### TRY IT
Look through the material below. Return exactly the lines from the one with "none => some q" through the one with "head request. -/", both included.

### AVAILABLE RECORDS
============

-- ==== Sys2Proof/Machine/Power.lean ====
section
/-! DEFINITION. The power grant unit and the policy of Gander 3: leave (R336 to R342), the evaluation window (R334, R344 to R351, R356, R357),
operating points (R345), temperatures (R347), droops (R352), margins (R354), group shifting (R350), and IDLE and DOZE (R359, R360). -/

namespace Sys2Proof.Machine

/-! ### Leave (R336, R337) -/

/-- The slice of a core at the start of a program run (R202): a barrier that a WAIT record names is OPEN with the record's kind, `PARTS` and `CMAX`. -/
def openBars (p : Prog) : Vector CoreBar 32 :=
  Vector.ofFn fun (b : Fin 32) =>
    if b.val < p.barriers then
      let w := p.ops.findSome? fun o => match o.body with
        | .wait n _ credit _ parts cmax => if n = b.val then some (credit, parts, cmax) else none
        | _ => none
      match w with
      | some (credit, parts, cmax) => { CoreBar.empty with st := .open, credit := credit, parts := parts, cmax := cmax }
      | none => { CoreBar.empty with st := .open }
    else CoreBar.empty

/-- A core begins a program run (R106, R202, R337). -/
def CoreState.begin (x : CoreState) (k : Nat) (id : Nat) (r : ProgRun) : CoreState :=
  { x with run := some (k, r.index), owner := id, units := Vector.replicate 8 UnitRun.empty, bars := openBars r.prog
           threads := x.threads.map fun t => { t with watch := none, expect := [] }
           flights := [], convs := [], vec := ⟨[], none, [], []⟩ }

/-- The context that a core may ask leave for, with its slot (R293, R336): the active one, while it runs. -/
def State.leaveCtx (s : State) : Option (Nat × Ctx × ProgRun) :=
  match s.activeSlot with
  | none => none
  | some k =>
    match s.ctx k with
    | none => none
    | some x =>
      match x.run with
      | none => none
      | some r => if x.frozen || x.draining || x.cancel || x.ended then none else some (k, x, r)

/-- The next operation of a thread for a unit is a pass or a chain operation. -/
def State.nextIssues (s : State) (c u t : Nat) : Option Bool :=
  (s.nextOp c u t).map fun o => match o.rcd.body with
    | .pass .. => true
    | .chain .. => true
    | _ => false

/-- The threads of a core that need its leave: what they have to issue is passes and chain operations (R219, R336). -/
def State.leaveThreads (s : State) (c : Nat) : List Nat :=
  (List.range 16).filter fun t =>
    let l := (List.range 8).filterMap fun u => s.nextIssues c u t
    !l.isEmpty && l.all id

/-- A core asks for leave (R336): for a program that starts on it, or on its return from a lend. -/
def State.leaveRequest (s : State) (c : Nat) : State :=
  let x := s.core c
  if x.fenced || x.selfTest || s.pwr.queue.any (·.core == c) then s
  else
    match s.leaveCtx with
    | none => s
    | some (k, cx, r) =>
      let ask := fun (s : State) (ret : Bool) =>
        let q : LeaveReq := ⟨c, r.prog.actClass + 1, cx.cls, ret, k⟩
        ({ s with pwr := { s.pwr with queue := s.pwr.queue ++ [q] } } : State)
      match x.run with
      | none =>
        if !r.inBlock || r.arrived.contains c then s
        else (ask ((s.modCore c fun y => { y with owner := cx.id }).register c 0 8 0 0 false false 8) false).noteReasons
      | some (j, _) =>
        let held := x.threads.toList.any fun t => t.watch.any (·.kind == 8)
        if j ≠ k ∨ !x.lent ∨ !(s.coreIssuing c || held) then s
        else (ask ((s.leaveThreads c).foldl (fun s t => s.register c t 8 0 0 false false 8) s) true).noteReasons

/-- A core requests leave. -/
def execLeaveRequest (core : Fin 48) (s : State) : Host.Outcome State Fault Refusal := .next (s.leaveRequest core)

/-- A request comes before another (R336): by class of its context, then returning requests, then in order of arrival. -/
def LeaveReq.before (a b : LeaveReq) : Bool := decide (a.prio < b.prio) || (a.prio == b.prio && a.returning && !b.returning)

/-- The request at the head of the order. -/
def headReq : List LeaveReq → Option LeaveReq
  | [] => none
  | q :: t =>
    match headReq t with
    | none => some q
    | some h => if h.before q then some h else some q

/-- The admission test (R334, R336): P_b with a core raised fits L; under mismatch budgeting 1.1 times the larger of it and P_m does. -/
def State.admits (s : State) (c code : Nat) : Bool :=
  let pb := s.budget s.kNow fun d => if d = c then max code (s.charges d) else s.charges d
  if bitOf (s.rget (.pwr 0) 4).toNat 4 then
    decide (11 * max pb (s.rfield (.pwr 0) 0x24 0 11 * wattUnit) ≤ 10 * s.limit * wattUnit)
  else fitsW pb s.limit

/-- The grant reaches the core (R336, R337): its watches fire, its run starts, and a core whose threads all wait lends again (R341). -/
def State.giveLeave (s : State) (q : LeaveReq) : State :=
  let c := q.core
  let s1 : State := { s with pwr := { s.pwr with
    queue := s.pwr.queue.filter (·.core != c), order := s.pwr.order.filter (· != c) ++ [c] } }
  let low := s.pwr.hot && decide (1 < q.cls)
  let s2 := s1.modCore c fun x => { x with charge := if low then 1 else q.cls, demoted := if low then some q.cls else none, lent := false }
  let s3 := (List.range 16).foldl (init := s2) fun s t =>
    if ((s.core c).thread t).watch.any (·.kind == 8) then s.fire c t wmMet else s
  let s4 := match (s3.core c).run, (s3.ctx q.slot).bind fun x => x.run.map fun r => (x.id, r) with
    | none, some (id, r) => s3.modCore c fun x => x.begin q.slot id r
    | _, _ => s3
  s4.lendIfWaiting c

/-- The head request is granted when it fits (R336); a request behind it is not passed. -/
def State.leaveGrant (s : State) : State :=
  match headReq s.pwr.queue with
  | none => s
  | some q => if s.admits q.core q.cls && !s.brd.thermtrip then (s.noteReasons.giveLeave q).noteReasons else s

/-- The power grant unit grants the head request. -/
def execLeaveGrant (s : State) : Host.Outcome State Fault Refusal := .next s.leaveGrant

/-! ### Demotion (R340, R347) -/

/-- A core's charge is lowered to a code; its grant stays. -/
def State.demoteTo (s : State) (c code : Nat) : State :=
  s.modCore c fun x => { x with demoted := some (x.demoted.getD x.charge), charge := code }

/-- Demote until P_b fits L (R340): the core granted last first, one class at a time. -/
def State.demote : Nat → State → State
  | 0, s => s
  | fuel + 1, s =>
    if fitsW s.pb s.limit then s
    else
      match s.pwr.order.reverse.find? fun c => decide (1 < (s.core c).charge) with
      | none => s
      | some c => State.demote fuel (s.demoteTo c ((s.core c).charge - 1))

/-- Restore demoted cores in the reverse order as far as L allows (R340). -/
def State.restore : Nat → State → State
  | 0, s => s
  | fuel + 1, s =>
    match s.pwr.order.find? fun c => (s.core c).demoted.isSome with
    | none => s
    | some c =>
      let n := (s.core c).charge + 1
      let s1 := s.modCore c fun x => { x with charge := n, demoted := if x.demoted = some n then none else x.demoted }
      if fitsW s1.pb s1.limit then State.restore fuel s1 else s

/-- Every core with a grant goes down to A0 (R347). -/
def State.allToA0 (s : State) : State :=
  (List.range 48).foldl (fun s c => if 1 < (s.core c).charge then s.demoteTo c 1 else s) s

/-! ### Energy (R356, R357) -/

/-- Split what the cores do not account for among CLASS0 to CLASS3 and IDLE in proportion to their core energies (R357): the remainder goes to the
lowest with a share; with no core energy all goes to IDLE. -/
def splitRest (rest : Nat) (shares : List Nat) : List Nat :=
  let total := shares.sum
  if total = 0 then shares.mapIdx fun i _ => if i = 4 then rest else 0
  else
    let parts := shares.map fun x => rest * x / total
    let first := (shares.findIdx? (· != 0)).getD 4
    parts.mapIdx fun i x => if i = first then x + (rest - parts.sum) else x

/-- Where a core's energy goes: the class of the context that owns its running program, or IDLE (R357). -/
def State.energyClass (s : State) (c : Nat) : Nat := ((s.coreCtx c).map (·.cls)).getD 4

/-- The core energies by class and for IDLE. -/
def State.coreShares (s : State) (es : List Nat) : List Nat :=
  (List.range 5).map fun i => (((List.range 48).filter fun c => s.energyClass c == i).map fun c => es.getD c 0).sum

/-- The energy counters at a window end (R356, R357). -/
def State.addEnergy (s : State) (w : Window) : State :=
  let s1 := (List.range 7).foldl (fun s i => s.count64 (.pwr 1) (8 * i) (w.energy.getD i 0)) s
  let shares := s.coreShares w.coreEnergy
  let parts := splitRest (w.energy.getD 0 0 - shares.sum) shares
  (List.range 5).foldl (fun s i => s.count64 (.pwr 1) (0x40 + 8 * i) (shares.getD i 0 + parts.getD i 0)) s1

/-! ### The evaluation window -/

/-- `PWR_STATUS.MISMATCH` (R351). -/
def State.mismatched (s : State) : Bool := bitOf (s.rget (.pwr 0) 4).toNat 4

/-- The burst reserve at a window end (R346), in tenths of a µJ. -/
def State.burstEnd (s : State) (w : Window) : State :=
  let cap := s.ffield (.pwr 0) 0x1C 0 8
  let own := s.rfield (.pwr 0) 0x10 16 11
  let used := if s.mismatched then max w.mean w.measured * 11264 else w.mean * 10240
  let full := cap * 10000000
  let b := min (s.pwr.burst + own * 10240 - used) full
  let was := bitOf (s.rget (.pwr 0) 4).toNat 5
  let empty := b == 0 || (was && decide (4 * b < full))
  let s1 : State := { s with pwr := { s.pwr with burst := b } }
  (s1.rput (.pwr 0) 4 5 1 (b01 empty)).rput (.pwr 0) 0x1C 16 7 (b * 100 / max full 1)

============

### EXERCISE RESPONSE
    | none => some q
    | some h => if h.before q then some h else some q

/-- The admission test (R334, R336): P_b with a core raised fits L; under mismatch budgeting 1.1 times the larger of it and P_m does. -/
def State.admits (s : State) (c code : Nat) : Bool :=
  let pb := s.budget s.kNow fun d => if d = c then max code (s.charges d) else s.charges d
  if bitOf (s.rget (.pwr 0) 4).toNat 4 then
    decide (11 * max pb (s.rfield (.pwr 0) 0x24 0 11 * wattUnit) ≤ 10 * s.limit * wattUnit)
  else fitsW pb s.limit

/-- The grant reaches the core (R336, R337): its watches fire, its run starts, and a core whose threads all wait lends again (R341). -/
def State.giveLeave (s : State) (q : LeaveReq) : State :=
  let c := q.core
  let s1 : State := { s with pwr := { s.pwr with
    queue := s.pwr.queue.filter (·.core != c), order := s.pwr.order.filter (· != c) ++ [c] } }
  let low := s.pwr.hot && decide (1 < q.cls)
  let s2 := s1.modCore c fun x => { x with charge := if low then 1 else q.cls, demoted := if low then some q.cls else none, lent := false }
  let s3 := (List.range 16).foldl (init := s2) fun s t =>
    if ((s.core c).thread t).watch.any (·.kind == 8) then s.fire c t wmMet else s
  let s4 := match (s3.core c).run, (s3.ctx q.slot).bind fun x => x.run.map fun r => (x.id, r) with
    | none, some (id, r) => s3.modCore c fun x => x.begin q.slot id r
    | _, _ => s3
  s4.lendIfWaiting c

/-- The head request is granted when it fits (R336); a request behind it is not passed. -/
def State.leaveGrant (s : State) : State :=
  match headReq s.pwr.queue with
  | none => s
  | some q => if s.admits q.core q.cls && !s.brd.thermtrip then (s.noteReasons.giveLeave q).noteReasons else s

/-- The power grant unit grants the head request. -/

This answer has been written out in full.